Mandala menatap Rais dengan sorot yang belum berubah. “Hanya itu?”
“Fokus saja pada pekerjaan, jika kamu masih ingin ada di sini,” pungkas Rais, kemudian berbalik ke meja kerja. Itu menandakan bahwa perbincangan telah selesai.
Tanpa banyak bicara, Mandala pun berbalik meninggalkan ruangan sang mandor. Dalam pikirannya ada banyak pertanyaan tentang kebenaran dari ucapan Arun tentang hubungan istimewa antara Gita dengan Rais.
Mandala yang awalnya tidak peduli dengan apa pun tentang gosip di antara Gita dan Rais, justru jadi ikut memikirkan hal receh itu. Hingga malam tiba, Mandala terus teringat pada ancaman yang dilayangkan Rais terhadap dirinya.
Embusan napas pelan bernada keluhan meluncur dari bibir Mandala. Dia sendirian di dalam kamar, berhubung Arun sudah pergi ke warung nasi. Mandala menolak ikut, meski belum sempat mengisi perut.
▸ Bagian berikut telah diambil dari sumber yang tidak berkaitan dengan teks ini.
-- ==== Sys2Proof/Machine/Core.lean ====
section
/-! DEFINITION. Sys2Proof/Machine/Core.lean: the machine in the host's form. -/

def Sys2Proof.core : Host.Core :=
  { State := Sys2Proof.Machine.State
    Fault := Sys2Proof.Machine.Fault
    Refusal := Sys2Proof.Machine.Refusal
    step := Sys2Proof.Machine.step
    reset := Sys2Proof.Machine.State.reset }
end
Jarum jam sudah menunjuk angka delapan lebih beberapa menit. Mandala yang belum sempat makan, memutuskan keluar. Akan tetapi, dia tidak berniat ke warung nasi langganan para pekerja proyek.
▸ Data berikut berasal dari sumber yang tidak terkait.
-- ==== Sys2Proof/Laws/Router.lean ====
section
/-! SUPPORT. Sys2Proof/Laws/Router.lean: one lemma for each stage of the router: on a frame that passed the stages before it,
the stage ends as the corresponding tail of the pseudocode of R214 decides. -/

namespace Sys2Proof.Machine

open Sys2Proof

/-! ## The pseudocode from a stage on -/

/-- R214 from stage S5 on. -/
def fromS5 (s : State) (inIf : IfIdx) (F : Bytes) : RouterOutcome :=
  match rtLookup s.rt (dstAddr F) with
  | none => .icmp .netUnreach
  | some r =>
    if r.ifx = inIf then .drop .dropSameIface
    else
      match arpLookup s.arp (nextHop r (dstAddr F)) with
      | none => .icmp .hostUnreach
      | some m => .forward r.ifx (forwardFrame F m (s.ifSlot r.ifx).mac)

/-- R214 from stage S4 on. -/
def fromS4 (s : State) (inIf : IfIdx) (F : Bytes) : RouterOutcome :=
  if s.isLocal (dstAddr F) then
    if field F 23 1 = 6 ∨ field F 23 1 = 17 then .icmp .portUnreach
    else if field F 23 1 = 1 ∧ 4 ≤ payloadLen F ∧ field F (14 + headerLen F) 1 = 8 then .icmp .echoReply
    else .drop .dropLocalOther
  else fromS5 s inIf F

/-- R214 from stage S2 on. -/
def fromS2 (s : State) (inIf : IfIdx) (F : Bytes) : RouterOutcome :=
  if ipv4CsumOk (ipHeader F) (.ofNat 16 (field F 24 2)) = false then .drop .dropBadCsum
  else if (rxTtl F).toNat ≤ 1 then .icmp .timeExceeded
  else fromS4 s inIf F

/-- R214 from stage S1P on. -/
def fromS1P (s : State) (inIf : IfIdx) (F : Bytes) : RouterOutcome :=
  if F.length < 34 then .drop .dropMalformed
  else if field F 14 1 / 16 ≠ 4 ∨ headerLen F < 20 ∨ F.length < 14 + headerLen F ∨ totalLen F < headerLen F ∨
      F.length < 14 + totalLen F then .drop .dropMalformed
  else fromS2 s inIf F

theorem routerOutcome_eq (s : State) (inIf : IfIdx) (F : Bytes) :
    routerOutcome s inIf F =
      if s.phase ≠ .live then .drop .dropNotLive
      else if s.ifValid inIf = false then .illegal
      else if F.length < 14 ∨ s.par.maxFrame < F.length then .drop .dropMalformed
      else if field F 12 2 ≠ 0x0800 then .drop .dropNotIpv4
      else fromS1P s inIf F := rfl

/-- An outcome is applied to the state R20 names: what the operation left in the transient state does not show. -/
theorem applyOutcome_transient (s : State) (F : Bytes) (o : RouterOutcome) (g : Stage) (rxb : Bytes) (rxIf : IfIdx)
    (txb : Bytes) (w : Work) :
    applyOutcome { s with stage := g, rxb := rxb, rxIf := rxIf, txb := txb, work := w } F o = applyOutcome s F o := by
  cases o <;> rfl

/-! ## What stage S1P leaves -/

/-- The working values agree with the frame, and its header and datagram lie within it. -/
structure ReadyFor (s : State) : Prop where
  long  : 34 ≤ s.rxb.length
  hl    : s.work.hl = headerLen s.rxb
  pl    : s.work.pl = payloadLen s.rxb
  min   : 20 ≤ headerLen s.rxb
  order : headerLen s.rxb ≤ totalLen s.rxb
  fits  : 14 + totalLen s.rxb ≤ s.rxb.length

theorem ReadyFor.inside {s : State} (h : ReadyFor s) : 14 + (headerLen s.rxb + payloadLen s.rxb) ≤ s.rxb.length := by
  have := h.order; have := h.fits; simp only [payloadLen]; omega

/-! ## The frame of stage S8 -/

/-- The four writes of R212 leave the frame of R213. -/
theorem forwardFrame_of_writes {F : Bytes} (h : 34 ≤ F.length) (m n : Mac) :
    memWrite (memWrite (memWrite (memWrite F 0 6 m.toNat) 6 6 n.toNat) 22 1 (rxTtl F - 1).toNat) 24 2
      (csumWithTtl (ipHeader F) (rxTtl F - 1)).toNat = forwardFrame F m n := by
  have hF : F = span F 0 6 ++ (span F 6 6 ++ (span F 12 10 ++ (span F 22 1 ++ (span F 23 1 ++ (span F 24 2 ++
      F.drop 26))))) := by
    have e (a b : Nat) : F.drop a = span F a b ++ F.drop (a + b) := by
      simp only [span]; rw [← List.drop_drop, List.take_append_drop]
    conv_lhs => rw [← List.drop_zero (l := F), e 0 6, e 6 6, e 12 10, e 22 1, e 23 1, e 24 2]
  have hl (a b : Nat) (hb : a + b ≤ 34) : (span F a b).length = b := span_length_of_le (by omega)
  have e1 : memWrite F 0 6 m.toNat = beBytes 6 m.toNat ++ (span F 6 6 ++ (span F 12 10 ++ (span F 22 1 ++
      (span F 23 1 ++ (span F 24 2 ++ F.drop 26))))) := by
    conv_lhs => rw [hF, memWrite]
    exact writeBytes_mid (P := []) rfl (by rw [hl 0 6 (by omega)]; simp)
  have e2 : memWrite (memWrite F 0 6 m.toNat) 6 6 n.toNat = beBytes 6 m.toNat ++ (beBytes 6 n.toNat ++
      (span F 12 10 ++ (span F 22 1 ++ (span F 23 1 ++ (span F 24 2 ++ F.drop 26))))) := by
    rw [e1, memWrite]
    exact writeBytes_mid (by simp) (by rw [hl 6 6 (by omega)]; simp)
  have e3 (v : Nat) : memWrite (memWrite (memWrite F 0 6 m.toNat) 6 6 n.toNat) 22 1 v =
      (beBytes 6 m.toNat ++ beBytes 6 n.toNat ++ span F 12 10) ++ (beBytes 1 v ++
      (span F 23 1 ++ (span F 24 2 ++ F.drop 26))) := by
    rw [e2, memWrite, ← List.append_assoc, ← List.append_assoc]
    exact writeBytes_mid (by simp [hl 12 10]) (by rw [hl 22 1 (by omega)]; simp)
  have e4 (v w : Nat) : memWrite (memWrite (memWrite (memWrite F 0 6 m.toNat) 6 6 n.toNat) 22 1 v) 24 2 w =
      (beBytes 6 m.toNat ++ beBytes 6 n.toNat ++ span F 12 10 ++ beBytes 1 v ++ span F 23 1) ++
      (beBytes 2 w ++ F.drop 26) := by
    rw [e3, memWrite, ← List.append_assoc, ← List.append_assoc]
    exact writeBytes_mid (by simp [hl 12 10, hl 23 1]) (by rw [hl 24 2 (by omega)]; simp)
  have hb : ∀ x : Byte, beBytes 1 x.toNat = [x] := fun x => by simp [beBytes]
  rw [e4, hb]
  simp [forwardFrame, List.append_assoc]

/-! ## The stages, last first -/

theorem stageS5_eq {s : State} (h : ReadyFor s) (hd : s.work.dst = dstAddr s.rxb)
    (ht : s.work.ttlNew = rxTtl s.rxb - 1) (hc : s.work.csumNew = csumWithTtl (ipHeader s.rxb) (rxTtl s.rxb - 1)) :
    stageS5 s = .next (applyOutcome s s.rxb (fromS5 s s.rxIf s.rxb)) := by
  unfold stageS5 fromS5
  rw [hd]
  cases hr : rtLookup s.rt (dstAddr s.rxb) with
  | none =>
    exact (raiseIcmp_eq h.long h.hl h.pl h.inside (by simp)).trans
      (congrArg _ (applyOutcome_transient s s.rxb (.icmp .netUnreach) s.stage s.rxb s.rxIf s.txb _))
  | some r =>
    simp only [stageS6]
    by_cases hif : r.ifx = s.rxIf
    · simp only [if_pos hif]
      rfl
    · simp only [if_neg hif, stageS7, hd]
      cases ha : arpLookup s.arp (nextHop r (dstAddr s.rxb)) with
      | none =>
        exact (raiseIcmp_eq h.long h.hl h.pl h.inside (by simp)).trans
          (congrArg _ (applyOutcome_transient s s.rxb (.icmp .hostUnreach) .s7 s.rxb s.rxIf s.txb
            { s.work with dst := dstAddr s.rxb, route := some r, nh := nextHop r (dstAddr s.rxb) }))
      | some m =>
        simp only [stageS8, ht, hc]
        rw [show ∀ w g, State.ifSlot { s with stage := g, work := w } r.ifx = s.ifSlot r.ifx from fun _ _ => rfl,
          forwardFrame_of_writes h.long]
        rfl

theorem stageS4_eq {s : State} (h : ReadyFor s) (ht : s.work.ttlNew = rxTtl s.rxb - 1)
    (hc : s.work.csumNew = csumWithTtl (ipHeader s.rxb) (rxTtl s.rxb - 1)) :
    stageS4 s = .next (applyOutcome s s.rxb (fromS4 s s.rxIf s.rxb)) := by
  unfold stageS4
  have hlong := h.long
  rw [withRead_in (by omega)]
  simp only
  rw [show State.isLocal { s with work := { s.work with dst := BitVec.ofNat 32 (field s.rxb 30 4) } }
    (BitVec.ofNat 32 (field s.rxb 30 4)) = s.isLocal (dstAddr s.rxb) from rfl]
  unfold fromS4
  by_cases hl : s.isLocal (dstAddr s.rxb) = true
  · rw [if_pos hl, if_pos hl, withRead_in (by simp only; omega)]
    have hp : (BitVec.ofNat 8 (field s.rxb 23 1)).toNat = field s.rxb 23 1 := by
      have := field_lt s.rxb 23 1
      simp; omega
    have hread : withLocalClass
        { s with work := { s.work with dst := BitVec.ofNat 32 (field s.rxb 30 4), proto := BitVec.ofNat 8 (field s.rxb 23 1) } }
        = fun k => k (classifyLocal (field s.rxb 23 1) (payloadLen s.rxb) (field s.rxb (14 + headerLen s.rxb) 1)) := by
      funext k
      have hin := h.inside
      have e1 : ∀ d p, Work.hl { s.work with dst := d, proto := p } = headerLen s.rxb := fun _ _ => h.hl
      have e2 : ∀ d p, Work.pl { s.work with dst := d, proto := p } = payloadLen s.rxb := fun _ _ => h.pl
      unfold withLocalClass readsIcmpType
      simp only [e1, e2, hp]
      by_cases hr : BitVec.ofNat 8 (field s.rxb 23 1) = 1 ∧ 4 ≤ payloadLen s.rxb
      · rw [if_pos (by simpa using hr), withRead_in (by simp only; omega)]
      · rw [if_neg (by simpa using hr)]
        congr 1
        have hr' : ¬(field s.rxb 23 1 = 1 ∧ 4 ≤ payloadLen s.rxb) := fun ⟨a, b⟩ => hr ⟨by rw [a]; rfl, b⟩
        simp only [classifyLocal]
        have n0 : ∀ x, ¬(field s.rxb 23 1 = 1 ∧ 4 ≤ payloadLen s.rxb ∧ x) := fun x ⟨a, b, _⟩ => hr' ⟨a, b⟩
        simp only [n0, if_false]
    simp only [hread]
    have icmp (k : IcmpKind) (hk : k = .echoReply → 4 ≤ payloadLen s.rxb) (d : Ip) (p : Byte) :
        raiseIcmp k { s with work := { s.work with dst := d, proto := p } } = .next (replyResult s k s.rxb) :=
      raiseIcmp_eq h.long h.hl h.pl h.inside hk
    simp only [classifyLocal]
    by_cases h6 : field s.rxb 23 1 = 6
    · rw [if_pos h6, if_pos (.inl h6)]
      exact icmp .portUnreach (by simp) _ _
    · rw [if_neg h6]
      by_cases h17 : field s.rxb 23 1 = 17
      · rw [if_pos h17, if_pos (.inr h17)]
        exact icmp .portUnreach (by simp) _ _
      · rw [if_neg h17, if_neg (not_or.mpr ⟨h6, h17⟩)]
        split
        · rename_i he
          exact icmp .echoReply (fun _ => he.2.1) _ _
        · rfl
  · rw [if_neg hl, if_neg hl]
    exact stageS5_eq ⟨h.long, h.hl, h.pl, h.min, h.order, h.fits⟩ rfl ht hc

theorem stageS2_eq {s : State} (h : ReadyFor s) :
    stageS2 s = .next (applyOutcome s s.rxb (fromS2 s s.rxIf s.rxb)) := by
  have hlong := h.long
  have hin := h.inside
  unfold stageS2
  rw [h.hl, withSlice_in (by omega), withRead_in (by omega)]
  unfold fromS2 ipHeader
  simp only
  by_cases hok : ipv4CsumOk (span s.rxb 14 (headerLen s.rxb)) (BitVec.ofNat 16 (field s.rxb 24 2)) = true
  · simp only [if_pos hok]
    rw [if_neg (by simp [hok])]
    unfold stageS3
    rw [withRead_in (by simp only; omega)]
    have hx : ∀ c t, Work.hl { s.work with csumRx := c, ttlRx := t } = headerLen s.rxb := fun _ _ => h.hl
    simp only [ttlExpired, decide_eq_true_eq]
    rw [show BitVec.ofNat 8 (field s.rxb 22 1) = rxTtl s.rxb from rfl]
    by_cases ht : (rxTtl s.rxb).toNat ≤ 1
    · rw [if_pos ht, if_pos ht]
      exact raiseIcmp_eq (s := { s with stage := .s3, work := { s.work with csumRx := _, ttlRx := _ } }) h.long h.hl
        h.pl h.inside (by simp)
    · rw [if_neg ht, if_neg ht, hx, withSlice_in (by simp only; omega)]
      exact stageS4_eq ⟨h.long, h.hl, h.pl, h.min, h.order, h.fits⟩ rfl rfl
  · simp only [if_neg hok]
    rw [if_pos (by simpa using hok)]
    rfl

/-- Stage S1P and everything after it, on any frame. -/
theorem stageS1P_eq (s : State) : stageS1P s = .next (applyOutcome s s.rxb (fromS1P s s.rxIf s.rxb)) := by
  unfold stageS1P fromS1P
  change (if s.rxb.length < 34 then _ else _) = _
  by_cases hlong : s.rxb.length < 34
  · rw [if_pos hlong, if_pos hlong]
    rfl
  · rw [if_neg hlong, if_neg hlong, withRead_in (by omega), withRead_in (by omega)]
    have hhl : Work.hl { s.work with ihl := .ofNat 4 (field s.rxb 14 1), tl := .ofNat 16 (field s.rxb 16 2) } =
        headerLen s.rxb := by simp [Work.hl, headerLen]
    have htl : (BitVec.ofNat 16 (field s.rxb 16 2)).toNat = totalLen s.rxb := by
      have := field_lt s.rxb 16 2
      simp only [BitVec.toNat_ofNat, totalLen]; omega
    have hih : (BitVec.ofNat 4 (field s.rxb 14 1)).toNat = field s.rxb 14 1 % 16 := by simp
    have hlen : ∀ w, State.rxLen { s with work := w } = s.rxb.length := fun _ => rfl
    simp only [hhl, htl, hih, hlen]
    have hh : headerLen s.rxb = 4 * (field s.rxb 14 1 % 16) := rfl
    by_cases h1 : field s.rxb 14 1 / 16 ≠ 4
    · rw [if_pos h1, if_pos (.inl h1)]; rfl
    rw [if_neg h1]
    by_cases h2 : field s.rxb 14 1 % 16 < 5
    · rw [if_pos h2, if_pos (.inr (.inl (by omega)))]; rfl
    rw [if_neg h2]
    by_cases h3 : s.rxb.length < 14 + headerLen s.rxb
    · rw [if_pos h3, if_pos (.inr (.inr (.inl h3)))]; rfl
    rw [if_neg h3]
    by_cases h4 : totalLen s.rxb < headerLen s.rxb
    · rw [if_pos h4, if_pos (.inr (.inr (.inr (.inl h4))))]; rfl
    rw [if_neg h4]
    by_cases h5 : s.rxb.length < 14 + totalLen s.rxb
    · rw [if_pos h5, if_pos (.inr (.inr (.inr (.inr h5))))]; rfl
    rw [if_neg h5, if_neg (by simp only [not_or]; exact ⟨h1, by omega, h3, h4, h5⟩)]
    refine stageS2_eq (s := { s with stage := .s2, work := _ }) ⟨by simp only; omega, hhl, ?_, by simp only; omega,
      by simp only; omega, by simp only; omega⟩
    simp only [Work.pl, hhl, htl, payloadLen]

/-- Stage S1 and everything after it. -/
theorem stageS1_eq {s : State} (h : 14 ≤ s.rxb.length) :
    stageS1 s = .next (applyOutcome s s.rxb
      (if field s.rxb 12 2 ≠ 0x0800 then .drop .dropNotIpv4 else fromS1P s s.rxIf s.rxb)) := by
  unfold stageS1 classifyEthertype
  rw [withRead_in (by omega)]
  by_cases he : field s.rxb 12 2 = 0x0800
  · simp only [if_pos he]
    rw [if_neg (by simp [he])]
    exact stageS1P_eq { s with stage := .s1p, work := _ }
  · simp only [if_neg he]
    rw [if_pos he]
    rfl

end Sys2Proof.Machine
end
Dua bungkus batagor kering sudah Mandala dapatkan. Itu dirasa cukup untuk mengisi perutnya malam ini. Mandala bermaksud kembali ke bedeng, menyantap makanan di sana dengan tenang.
Namun, sepertinya niat Mandala akan sedikit terganggu. Di dekat pintu masuk area proyek, dia melihat sosok semampai berparas menawan tengah berdiri menatapnya.
“Mas Maman,” panggil si pemilik wajah cantik, yang tak lain adalah Gita.
“Kenapa kemari?” tanya Mandala dingin.
“Kenapa semalam Mas Maman pergi tanpa pamit?”